EXERCISE —
Scan the records for the string "ofNat". State how many lines contain it and add nothing.

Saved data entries
/-- The front end (R105, R107 to R112, R114 to R117, R461): reading a record's slot, what each kind of record does as it is taken up, and
how records and launches complete. That a group never installed is at version 0 is the model's choice (log 51). -/
def Obligations.FrontEndRecords : Prop :=
  (∀ fn q k ws, Happens (.recordSealRead fn q)
    (fun s => FirmwareRuns s ∧ AtHead s fn q k ws ∧ k.tried = false ∧ recSealed ws k.head = false)
    (QueueBecomes fn q { k with tried := true })) ∧
  (∀ fn q k ws, Happens (.recordSealRead fn q)
    (fun s => FirmwareRuns s ∧ AtHead s fn q k ws ∧ k.tried = false ∧ recSealed ws k.head = true ∧ s.holdsPartition (tenantFn s fn) = true ∧
      (bit (hostWord ws 0) 8 = true → k.done = k.head) ∧ s.turnOfQueue fn q = true ∧ recordOk (s.ownLid (tenantFn s fn)) ws = true ∧
      ¬ (recKind ws = 3 ∧ nfield (hostWord ws 1) 0 2 = 2))
    (Consumes fn q ws none (64 * fn + q))) ∧
  (∀ fn q k ws, Happens (.recordSealRead fn q)
    (fun s => FirmwareRuns s ∧ AtHead s fn q k ws ∧ k.tried = false ∧ recSealed ws k.head = true ∧ s.holdsPartition (tenantFn s fn) = true ∧
      (bit (hostWord ws 0) 8 = true → k.done = k.head) ∧ s.turnOfQueue fn q = true ∧ recordOk (s.ownLid (tenantFn s fn)) ws = false)
    (Consumes fn q ws (some (0x02, 0, none)) (64 * fn + q))) ∧
  (∀ fn q k ws, Happens (.recordSealRead fn q)
    (fun s => FirmwareRuns s ∧ AtHead s fn q k ws ∧ k.tried = false ∧ recSealed ws k.head = true ∧ recKind ws ≠ 6 ∧
      (s.holdsPartition (tenantFn s fn) = false ∨ (bit (hostWord ws 0) 8 = true ∧ k.done ≠ k.head)))
    (QueueBecomes fn q k)) ∧
  (∀ fn q k ws, Happens (.recordSealRead fn q)
    (fun s => FirmwareRuns s ∧ AtHead s fn q k ws ∧ k.tried = false ∧ recSealed ws k.head = true ∧ s.heldRecord fn k ws = false ∧
      s.turnOfQueue fn q = false)
    fun s t => t = s) ∧
  (∀ fn q k ws, Happens (.sealRefetch fn q)
    (fun s => FirmwareRuns s ∧ AtHead s fn q k ws ∧ k.tried = true ∧ recSealed ws k.head = false ∧ k.refetch < 7)
    (QueueBecomes fn q { k with refetch := k.refetch + 1 })) ∧
  (∀ fn q k ws, Happens (.sealRefetch fn q)
    (fun s => FirmwareRuns s ∧ AtHead s fn q k ws ∧ k.tried = true ∧ recSealed ws k.head = false ∧ k.refetch = 7)
    (QueueBecomes fn q { k with refetch := 8, halted := true, tried := false, errCode := 0x20, errIdx := k.head })) ∧
  (∀ fn q idx ws, Happens (.noopRecord fn q idx) (fun s => FirmwareRuns s ∧ Consumed s fn q idx (recKind · == 0) ws) (Ends fn q idx 0 0 none)) ∧
  (∀ fn q idx ws c off k, Happens (.kernelRecord fn q idx)
    (fun s => FirmwareRuns s ∧ Consumed s fn q idx (recKind · == 1) ws ∧ s.queueAt fn q = some k ∧
      s.resolveRef (tenantFn s fn) (hostWord ws 1) [5] 8 = some (c, off) ∧ bit (hostWord ws 10) 63 = false ∧ bit (hostWord ws 12) 63 = false ∧
      field (hostWord ws 2) 34 12 &&& ~~~ (s.hostFn fn).partMask = 0 ∧ bit (hostWord ws 2) 32 = false ∧ 1 ≤ nfield (hostWord ws 2) 8 24)
    fun s t => Begins fn q idx none s t ∧ t.cores = s.cores ∧ t.hbm = s.hbm ∧ t.sched.nextLaunch = s.sched.nextLaunch + 1 ∧
      (∃ la, t.launch s.sched.nextLaunch = some la ∧ la.fn = fn ∧ la.queue = q ∧ la.idx = idx ∧ la.tenant = tenantFn s fn ∧
        la.prio = Nat.min (nfield (hostWord ws 0) 11 3) k.prioCap ∧ la.codeCap = c ∧ la.codeOff = BitVec.ofNat 48 off ∧
        la.teamSize = nfield (hostWord ws 2) 0 6 ∧ la.teamCount = nfield (hostWord ws 2) 8 24 ∧ la.persist = bit (hostWord ws 2) 33 ∧
        la.partMask = (if field (hostWord ws 2) 34 12 = 0#12 then (s.hostFn fn).partMask else field (hostWord ws 2) 34 12) ∧
        la.preemptUs = (if nfield (hostWord ws 3) 0 24 = 0 then 100 else nfield (hostWord ws 3) 0 24) ∧
        (∀ i < 6, la.args[i]? = some (hostWord ws (4 + i))) ∧ la.eligible = true ∧ la.ended = 0 ∧ la.abort = none ∧ la.unitFails = 0) ∧
      ∃ tm, t.team s.sched.nextTeam = some tm ∧ tm.launch = s.sched.nextLaunch ∧ tm.index = 0 ∧ tm.state = .pending ∧ tm.cores = []) ∧
  (∀ fn q idx ws, Happens (.kernelRecord fn q idx)
    (fun s => FirmwareRuns s ∧ Consumed s fn q idx (recKind · == 1) ws ∧ s.resolveRef (tenantFn s fn) (hostWord ws 1) [5] 8 = none)
    (Ends fn q idx 0x03 0 none)) ∧
  (∀ l la c off, Happens (.waitRefSatisfied l)
    (fun s => FirmwareRuns s ∧ s.launch l = some la ∧ la.eligible = false ∧ la.waitRef = some (c, off) ∧ Readable s la.tenant (Cap.obj c) off 8 ∧
      la.waitVal.toInt ≤ (wordAt s (Cap.obj c) off).toInt)
    fun s t => t = s.setLaunch l (some { la with eligible := true })) ∧
  (∀ fn q idx ws p n, Happens (.collectiveStepRecord fn q idx)
    (fun s => FirmwareRuns s ∧ Consumed s fn q idx (recKind · == 2) ws ∧ n = nfield (hostWord ws 1) 0 9 ∧ CoreRuns s n ∧
      checkRecord (collCtx (s.ownLid (tenantFn s fn)) [s.tableCap (tenantFn s fn) (nfield (hostWord ws 2) 52 12),
        s.tableCap (tenantFn s fn) (nfield (hostWord ws 3) 52 12), s.tableCap (tenantFn s fn) (nfield (hostWord ws 5) 48 12)]) (collRecord ws) = .ok p ∧
      (s.hostFn fn).partMask.getLsbD (n / 32) = true ∧ s.occupied (tenantFn s fn) n = true ∧ 1 ≤ (s.coreAt n).remoteRoom)
    fun s t => Begins fn q idx none s t ∧ (∀ m, m ≠ n → t.coreAt m = s.coreAt m) ∧ t.hbm = s.hbm ∧
      ∃ e, (t.coreAt n).board.entries = (s.coreAt n).board.entries ++ [e] ∧ e.seq = (s.coreAt n).board.nextSeq ∧ e.state = .waiting ∧
        e.remote = true ∧ e.origin = some (fn, q, idx) ∧ e.post.caps = p.caps ∧ nfield (e.post.word 0) 0 8 = 0x28) ∧
  (∀ fn q idx ws c off, Happens (.signalAddRecord fn q idx)
    (fun s => FirmwareRuns s ∧ Consumed s fn q idx (fun w => recKind w == 3 && nfield (hostWord w 1) 0 2 == 0) ws ∧
      SignalWord s (tenantFn s fn) (hostWord ws 2) c off ∧ bit (hostWord ws 1) 2 = false)
    fun s t => Begins fn q idx (some (0, 0, none)) s t ∧ t.cores = s.cores ∧
      StoresWord (Cap.obj c) off (wordAt s (Cap.obj c) off + hostWord ws 3) s t) ∧
  (∀ fn q idx ws c off, Happens (.signalAddRecord fn q idx)
    (fun s => FirmwareRuns s ∧ Consumed s fn q idx (fun w => recKind w == 3 && nfield (hostWord w 1) 0 2 == 0) ws ∧
      SignalWord s (tenantFn s fn) (hostWord ws 2) c off ∧ bit (hostWord ws 1) 2 = true ∧ wordAt s (Cap.obj c) off = BitVec.allOnes 64 ∧
      hostWord ws 3 ≠ 0)
    (Ends fn q idx 0x09 0 none)) ∧
  (∀ fn q idx ws c off, Happens (.signalSetRecord fn q idx)
    (fun s => FirmwareRuns s ∧ Consumed s fn q idx (fun w => recKind w == 3 && nfield (hostWord w 1) 0 2 == 1) ws ∧
      SignalWord s (tenantFn s fn) (hostWord ws 2) c off)
    fun s t => t.cores = s.cores ∧
      if bit (hostWord ws 1) 2 = true ∧ (hostWord ws 3).toNat < (wordAt s (Cap.obj c) off).toNat
      then Begins fn q idx (some (0x06, 0, none)) s t ∧ StoresWord (Cap.obj c) off (wordAt s (Cap.obj c) off) s t
      else Begins fn q idx (some (0, 0, none)) s t ∧ StoresWord (Cap.obj c) off (hostWord ws 3) s t) ∧
  (∀ fn q k c off, Happens (.signalWaitRecord fn q)
    (fun s => FirmwareRuns s ∧ s.queueAt fn q = some k ∧ k.waitRec ≠ [] ∧ s.holdsPartition (tenantFn s fn) = true ∧
      SignalWord s (tenantFn s fn) (hostWord k.waitRec 2) c off ∧ bit (hostWord k.waitRec 1) 2 = false ∧ (wordAt s (Cap.obj c) off).toInt < (hostWord k.waitRec 3).toInt)
    (QueueBecomes fn q { k with blocked := true })) ∧
  (∀ fn q k c off, Happens (.signalWaitSatisfied fn q)
    (fun s => FirmwareRuns s ∧ s.queueAt fn q = some k ∧ k.waitRec ≠ [] ∧ s.holdsPartition (tenantFn s fn) = true ∧
      SignalWord s (tenantFn s fn) (hostWord k.waitRec 2) c off ∧
      (if bit (hostWord k.waitRec 1) 2 = true then (hostWord k.waitRec 3).toNat ≤ (wordAt s (Cap.obj c) off).toNat
       else (hostWord k.waitRec 3).toInt ≤ (wordAt s (Cap.obj c) off).toInt))
    fun s t => Consumes fn q k.waitRec (some (0, 0, none)) s.sched.hostTurn s t) ∧
  (∀ fn q k, Happens (.signalWaitTimeout fn q)
    (fun s => FirmwareRuns s ∧ s.queueAt fn q = some k ∧ k.waitRec ≠ [] ∧ s.holdsPartition (tenantFn s fn) = true ∧ k.blocked = true ∧
      hostWord k.waitRec 4 ≠ 0)
    fun s t => Consumes fn q k.waitRec (some (0x0A, 0, none)) s.sched.hostTurn s t) ∧
  (∀ fn q k, ∀ x ∈ [Instr.signalWaitRecord fn q, .signalWaitSatisfied fn q, .signalWaitTimeout fn q], Happens x
      (fun s => FirmwareRuns s ∧ s.queueAt fn q = some k ∧ s.holdsPartition (tenantFn s fn) = false) fun s t => t = s) ∧
  (∀ fn q idx, ChangesGroup (.membershipReplaceRecord fn q idx) fn q idx 0 (fun s t ws tb => MemberTable s t (hostWord ws 2) tb.1 tb.2)
    fun old _ tb => ⟨old.num + 1, tb.1, tb.2, tb.2.map fun w =>
      if (w, MemberState.absentPending) ∈ old.members.zip old.states then .absentPending else .present⟩) ∧
  (∀ fn q idx, ChangesGroup (.membershipWithdrawRecord fn q idx) fn q idx 1 (fun _ _ _ tb => tb = (0, []))
    fun old ws _ => ⟨old.num + 1, old.timeout, old.members, old.states.set (nfield (hostWord ws 3) 0 16) .withdrawn⟩) ∧
  (∀ fn q idx, ChangesGroup (.membershipAddRecord fn q idx) fn q idx 2 (fun s t ws tb => MemberTable s t (hostWord ws 2) tb.1 tb.2)
    fun old _ tb => ⟨old.num + 1, tb.1, old.members ++ tb.2, old.states ++ tb.2.map fun _ => .present⟩) ∧
  (∀ fn q idx ws, Happens (.snapshotRecord fn q idx)
    (fun s => FirmwareRuns s ∧ Consumed s fn q idx (fun w => recKind w == 5 && !bit (hostWord w 1) 12) ws ∧
      Cap.obj (s.recCap fn q idx (nfield (hostWord ws 1) 0 12)) ≠ 0 ∧ Cap.has (s.recCap fn q idx (nfield (hostWord ws 1) 0 12)) 4 = true ∧ s.frozenOf (tenantFn s fn) = none)
    fun s t => Begins fn q idx none s t ∧ t.cores = s.cores ∧ t.hbm = s.hbm ∧
      (t.tenant (tenantFn s fn)).gen.frozen = some (s.tenant (tenantFn s fn)).gen.current ∧
      (t.tenant (tenantFn s fn)).gen.current = (s.tenant (tenantFn s fn)).gen.current ∧
      (t.tenant (tenantFn s fn)).gen.opened = false ∧ (t.tenant (tenantFn s fn)).gen.asker = .record fn q idx) ∧
  (∀ fn q idx ws, Happens (.snapshotQueryRecord fn q idx)
    (fun s => FirmwareRuns s ∧ Consumed s fn q idx (fun w => recKind w == 5 && bit (hostWord w 1) 12) ws ∧
      Cap.obj (s.recCap fn q idx (nfield (hostWord ws 1) 0 12)) ≠ 0 ∧ Cap.has (s.recCap fn q idx (nfield (hostWord ws 1) 0 12)) 4 = true)
    fun s t => let r := queryGen s (tenantFn s fn) ((s.tenant (tenantFn s fn)).gen.current - 1)
      Ends fn q idx 0 (BitVec.ofNat 32 (nfield r 56 8)) (some r) s t) ∧
  (∀ fn q idx k r st res, Happens (.recordCompletion fn q idx)
    (fun s => FirmwareRuns s ∧ s.queueAt fn q = some k ∧ (k.recs.find? fun x => x.idx == idx && !x.finished) = some r ∧
      r.outcome = some (st, res, none) ∧ r.word12 = none ∧ recKind r.words ≠ 2 ∧
      Writable s (tenantFn s fn) k.ring.toNat (128 * (idx.toNat % 2 ^ k.lgEnt)) 128)
    fun s t => t.cores = s.cores ∧
      StoresWord k.ring.toNat (128 * (idx.toNat % 2 ^ k.lgEnt) + 112) (BitVec.ofNat 64 (st.toNat + res.toNat * 2 ^ 32)) s t ∧
      ∃ k', t.queueAt fn q = some k' ∧
        k'.done = k.done + BitVec.ofNat 32 ((k.recs.map fun (x : HostRec) => if x.idx = idx then { x with finished := true } else x).takeWhile (·.finished)).length ∧
        (st ≠ 0 → bit (hostWord r.words 0) 10 = true → k'.halted = true ∧ k'.errCode = st ∧ k'.errIdx = idx) ∧
        (st = 0 → k'.halted = k.halted)) ∧
  ∀ l la, Happens (.launchComplete l)
    (fun s => FirmwareRuns s ∧ s.launch l = some la ∧ la.teamCount ≤ la.ended ∧ la.abort = none ∧ la.doneRef = none ∧
      (s.queueAt la.fn la.queue).isSome = true)
    fun s t => t.launch l = none ∧ t.cores = s.cores ∧ t.hbm = s.hbm ∧
      ∃ k, s.queueAt la.fn la.queue = some k ∧ t.queueAt la.fn la.queue = some { k with recs := k.recs.map fun (r : HostRec) =>
        if r.idx = la.idx ∧ r.outcome = none then { r with outcome := some (0, BitVec.ofNat 32 (min la.unitFails (2 ^ 32 - 1)), none) } else r }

RESULT FOR THIS TASK —
5